## RECORDS FOR PROCESSING
-- ==== Sys2Proof/Machine/PowerWords.lean ====
section
/-! DEFINITION. The shelf's power words and what the capping groups do with their results (R284 to R292): the allowance with PBAVAIL and HEAD, supplement allocations, throttle decisions, and the hard throttle cause. -/

namespace Sys2Proof.Machine

/-- Watts as a fraction of the shelf PBASE. -/
def State.puW (s : State) (watts : Rat) : Rat := watts / ef (s.cw 0 CTX_PBASE)

/-- SHELF.CCTL.SUPEN. -/
def State.supEn (s : State) : Bool := bit (s.cw 0 SHELF_CCTL) 0

/-- SHELF.CCTL.THREN. -/
def State.thrEn (s : State) : Bool := bit (s.cw 0 SHELF_CCTL) 1

/-- What one available serving group can deliver, in watts (R285). -/
def State.groupPower (s : State) (r : CtxRec) : Rat :=
  let perm := (s.served r.ctx).foldl (fun a b => a + pu (s.cw b.ctx BAT_IDPERM) * ef (s.cw b.ctx CTX_IBASE)) 0
  pu (s.cw r.ctx CTX_VMEAS) * ef (s.cw r.ctx CTX_VBASE) * min (pu (s.cw r.ctx GRP_IPKMAX) * ef (s.cw r.ctx CTX_IBASE)) perm

/-- SHELF.PBAVAIL as a number (R285). -/
def State.batteryPower (s : State) : Rat :=
  if s.sad = 0 ∧ ¬ s.supEn then 0 else s.puW (s.availableGroups.foldl (fun a r => a + s.groupPower r) 0)

/-- The allowance group's result published, with SHELF.PBAVAIL and SHELF.HEAD of the same tick (R285, R287). -/
def State.allowance (s : State) (w : Word) : State :=
  let s1 := s.measure (ctxAddr 0 SHELF_ALLOW) (if w.toInt < 0 then 0 else w)
  let s2 := s1.measurePU 0 SHELF_PBAVAIL s1.batteryPower
  let a : Int := if s2.sad = 0 ∨ s2.sad = 6 then (s2.cw 0 SHELF_ALLOW).toInt else 0
  s2.measurePU 0 SHELF_HEAD (((a + (s2.cw 0 SHELF_PBAVAIL).toInt - (s2.cw 0 CTX_PMEAS).toInt : Int) : Rat) / 65536)

/-- SHELF.CAPLIVE.SUP follows the allocations while supplement is permitted (R284, R289). -/
def State.showSupplement (s : State) : State := s.setFlag (ctxAddr 0 SHELF_CAPLIVE) 0 (s.supEn && !s.lane.supOn.isEmpty)

/-- A supplement allocation: a rise above zero sets SUPP and offers its record (R286, R287, R290). -/
def State.supplementResult (s : State) (g : Nat) (w : Word) : State :=
  let on := decide (0 < w.toInt)
  let was := s.lane.supOn.contains g
  let l := s.lane.supOn.filter (· ≠ g)
  let s1 := { s with lane := { s.lane with supOn := if on then l ++ [g] else l } }.showSupplement
  if on && !was then s1.stsOffer 0 5 else s1

/-- A throttle group's result: a fall below zero sets THRS, and while THREN is 1 a negative result asserts its output (R286, R292). -/
def State.throttleResult (s : State) (g k : Nat) (w : Word) : State :=
  let neg := decide (w.toInt < 0)
  let was := s.lane.thrNeg.contains g
  let l := s.lane.thrNeg.filter (· ≠ g)
  let l1 := if neg then l ++ [g] else l
  let s1 := { s with lane := { s.lane with thrNeg := l1 } }.setFlag (ctxAddr 0 SHELF_CAPLIVE) 2 (!l1.isEmpty)
  let s2 := if neg && !was then s1.sts 0 7 else s1
  if neg && s2.thrEn then s2.throttle k else s2

/-! ### The hard throttle cause (R291) -/

/-- SHELF.CAPLIVE.THRH. -/
def State.hardOn (s : State) : Bool := bit (s.cw 0 SHELF_CAPLIVE) 1

/-- The hard cause judged at the end of a frame against the allowance and margin of the last completed tick; before the first tick there is nothing to judge against. -/
def State.hardCause (s : State) : State := match s.hardLatched with
  | none => s
  | some (allow, margin) =>
    let p := (s.cw 0 SHELF_PSRC).toInt
    if s.hardOn then (if 2 * p ≤ 2 * allow + margin then s.setFlag (ctxAddr 0 SHELF_CAPLIVE) 1 false else s)
    else if allow + margin < p then
      let s1 := (s.setFlag (ctxAddr 0 SHELF_CAPLIVE) 1 true).stsOffer 0 6
      if s1.thrEn then s1.forEach ((List.range 16).filter (s1.flag THR_HARDEN)) (fun k s => s.throttle k) else s1
    else s

/-- The allowance and margin of a completed tick handed to the core. -/
def State.latchHard (s : State) : State := { s with hardLatched := some ((s.cw 0 SHELF_ALLOW).toInt, (s.cw 0 SHELF_HARD).toInt) }

/-! ### Throttle outputs (R292) -/

/-- The context of the branch that an output throttles. -/
def State.throttleBranch (s : State) (k : Nat) : Option Nat := ((s.ofType .branch).find? (·.a2 = k)).map CtxRec.ctx

/-- Whether a context's safe state is in force and not yet acknowledged. -/
def State.safePending (s : State) (c : Nat) : Bool := s.safe c && s.flt.pending.any (fun p => p.ctx == c && decide (2 ≤ p.level))

/-- Whether a safe state asserts an output: the shelf's menu 0x02, or its branch's menu 0x01 reached by the branch, a zone that serves it, or the shelf (R353). -/
def State.throttleSafe (s : State) (k : Nat) : Bool :=
  (s.safePending 0 && (s.safeRec 0).menu == 2) ||
  match s.throttleBranch k with
  | some c => s.safe c && (s.safeRec c).menu == 1 &&
      (s.safePending c || (s.safePending 0 && s.shelfReaches.any (·.ctx = c)) ||
        match s.image with
        | some im => (im.zonesOf c).any (fun z => s.safePending z.ctx && (s.safeRec z.ctx).menu == 1)
        | none => false)
  | none => false

/-- Whether a throttle group with this output has a negative result. -/
def State.throttleNegative (s : State) (k : Nat) : Bool := match s.image with
  | some im => im.groups.any (fun g => g.tkind = 5 ∧ g.tindex = k ∧ (s.reg (FAB_GRES + g.group)).toInt < 0)
  | none => false

/-- Whether a cause of an output is present (R292, R353). -/
def State.throttleCause (s : State) (k : Nat) : Bool :=
  s.flag THR_FORCE k || (s.thrEn && s.hardOn && s.flag THR_HARDEN k) || (s.thrEn && s.throttleNegative k) || s.throttleSafe k

/-- Outputs whose cause is present are asserted, with THRS where a group result asserts one; an asserted one without a cause starts its release time (R292, R298). -/
def State.throttleFollow (s : State) : State := s.forEach (List.range 16) (fun k s =>
  if s.throttleCause k then (s.throttle k).onlyIf (!s.flag THR_LIVE k && s.thrEn && s.throttleNegative k && s.throttled k) (fun s => s.sts 0 7)
  else if s.flag THR_LIVE k then s.startOnce (.thrRel k) else s)

/-- Whether an asserted output may be released (R292). -/
def State.throttleRipe (s : State) (k : Nat) : Bool :=
  s.flag THR_LIVE k && !s.throttleCause k && s.expired (.thrHold k) (s.reg THR_THOLD) && s.expired (.thrRel k) (s.reg THR_TREL) &&
    (!s.running .thrGap || s.expired .thrGap (s.reg THR_TREL))

end Sys2Proof.Machine
end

## AIM OF THE TASK
Across the listing above, report every line where "hardOn" occurs.

## ANSWER SECTION
def State.hardOn (s : State) : Bool := bit (s.cw 0 SHELF_CAPLIVE) 1
    if s.hardOn then (if 2 * p ≤ 2 * allow + margin then s.setFlag (ctxAddr 0 SHELF_CAPLIVE) 1 false else s)
  s.flag THR_FORCE k || (s.thrEn && s.hardOn && s.flag THR_HARDEN k) || (s.thrEn && s.throttleNegative k) || s.throttleSafe k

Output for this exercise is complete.